# Aim of the exercise
Print all the data, keeping every line exactly as it is.

Exercise material section start

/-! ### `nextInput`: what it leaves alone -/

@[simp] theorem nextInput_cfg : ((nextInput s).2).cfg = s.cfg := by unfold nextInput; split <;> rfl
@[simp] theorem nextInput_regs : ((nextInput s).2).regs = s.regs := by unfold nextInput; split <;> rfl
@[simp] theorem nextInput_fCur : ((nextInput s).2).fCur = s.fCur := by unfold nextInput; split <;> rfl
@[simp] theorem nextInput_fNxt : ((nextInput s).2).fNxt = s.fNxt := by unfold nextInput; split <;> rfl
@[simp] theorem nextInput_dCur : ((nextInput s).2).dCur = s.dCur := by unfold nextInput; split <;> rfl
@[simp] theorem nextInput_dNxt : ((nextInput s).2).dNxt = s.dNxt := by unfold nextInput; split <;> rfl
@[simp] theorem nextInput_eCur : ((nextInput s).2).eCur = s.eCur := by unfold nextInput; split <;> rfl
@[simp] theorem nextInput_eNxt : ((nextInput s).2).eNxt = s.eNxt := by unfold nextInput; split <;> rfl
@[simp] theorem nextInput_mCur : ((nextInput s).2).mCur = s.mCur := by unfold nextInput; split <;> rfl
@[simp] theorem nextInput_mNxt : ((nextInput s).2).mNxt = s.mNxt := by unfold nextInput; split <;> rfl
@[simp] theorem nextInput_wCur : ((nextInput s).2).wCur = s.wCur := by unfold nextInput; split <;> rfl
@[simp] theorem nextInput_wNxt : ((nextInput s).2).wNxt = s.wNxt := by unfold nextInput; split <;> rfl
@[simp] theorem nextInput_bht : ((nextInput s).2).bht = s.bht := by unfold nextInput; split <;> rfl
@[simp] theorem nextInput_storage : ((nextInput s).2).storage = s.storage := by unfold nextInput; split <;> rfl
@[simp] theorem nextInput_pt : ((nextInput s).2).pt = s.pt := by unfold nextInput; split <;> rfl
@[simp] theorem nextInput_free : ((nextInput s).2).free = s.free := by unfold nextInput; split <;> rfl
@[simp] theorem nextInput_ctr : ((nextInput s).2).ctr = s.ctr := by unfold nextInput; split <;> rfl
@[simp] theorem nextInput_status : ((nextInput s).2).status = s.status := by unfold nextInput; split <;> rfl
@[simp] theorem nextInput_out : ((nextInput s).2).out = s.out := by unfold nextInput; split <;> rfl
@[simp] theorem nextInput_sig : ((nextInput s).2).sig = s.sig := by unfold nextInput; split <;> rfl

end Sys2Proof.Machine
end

Exercise material section end

# Response below
/-! ### `nextInput`: what it leaves alone -/

@[simp] theorem nextInput_cfg : ((nextInput s).2).cfg = s.cfg := by unfold nextInput; split <;> rfl
@[simp] theorem nextInput_regs : ((nextInput s).2).regs = s.regs := by unfold nextInput; split <;> rfl
@[simp] theorem nextInput_fCur : ((nextInput s).2).fCur = s.fCur := by unfold nextInput; split <;> rfl
@[simp] theorem nextInput_fNxt : ((nextInput s).2).fNxt = s.fNxt := by unfold nextInput; split <;> rfl
@[simp] theorem nextInput_dCur : ((nextInput s).2).dCur = s.dCur := by unfold nextInput; split <;> rfl
@[simp] theorem nextInput_dNxt : ((nextInput s).2).dNxt = s.dNxt := by unfold nextInput; split <;> rfl
@[simp] theorem nextInput_eCur : ((nextInput s).2).eCur = s.eCur := by unfold nextInput; split <;> rfl
@[simp] theorem nextInput_eNxt : ((nextInput s).2).eNxt = s.eNxt := by unfold nextInput; split <;> rfl
@[simp] theorem nextInput_mCur : ((nextInput s).2).mCur = s.mCur := by unfold nextInput; split <;> rfl
@[simp] theorem nextInput_mNxt : ((nextInput s).2).mNxt = s.mNxt := by unfold nextInput; split <;> rfl
@[simp] theorem nextInput_wCur : ((nextInput s).2).wCur = s.wCur := by unfold nextInput; split <;> rfl
@[simp] theorem nextInput_wNxt : ((nextInput s).2).wNxt = s.wNxt := by unfold nextInput; split <;> rfl
@[simp] theorem nextInput_bht : ((nextInput s).2).bht = s.bht := by unfold nextInput; split <;> rfl
@[simp] theorem nextInput_storage : ((nextInput s).2).storage = s.storage := by unfold nextInput; split <;> rfl
@[simp] theorem nextInput_pt : ((nextInput s).2).pt = s.pt := by unfold nextInput; split <;> rfl
@[simp] theorem nextInput_free : ((nextInput s).2).free = s.free := by unfold nextInput; split <;> rfl
@[simp] theorem nextInput_ctr : ((nextInput s).2).ctr = s.ctr := by unfold nextInput; split <;> rfl
@[simp] theorem nextInput_status : ((nextInput s).2).status = s.status := by unfold nextInput; split <;> rfl
@[simp] theorem nextInput_out : ((nextInput s).2).out = s.out := by unfold nextInput; split <;> rfl
@[simp] theorem nextInput_sig : ((nextInput s).2).sig = s.sig := by unfold nextInput; split <;> rfl

end Sys2Proof.Machine
end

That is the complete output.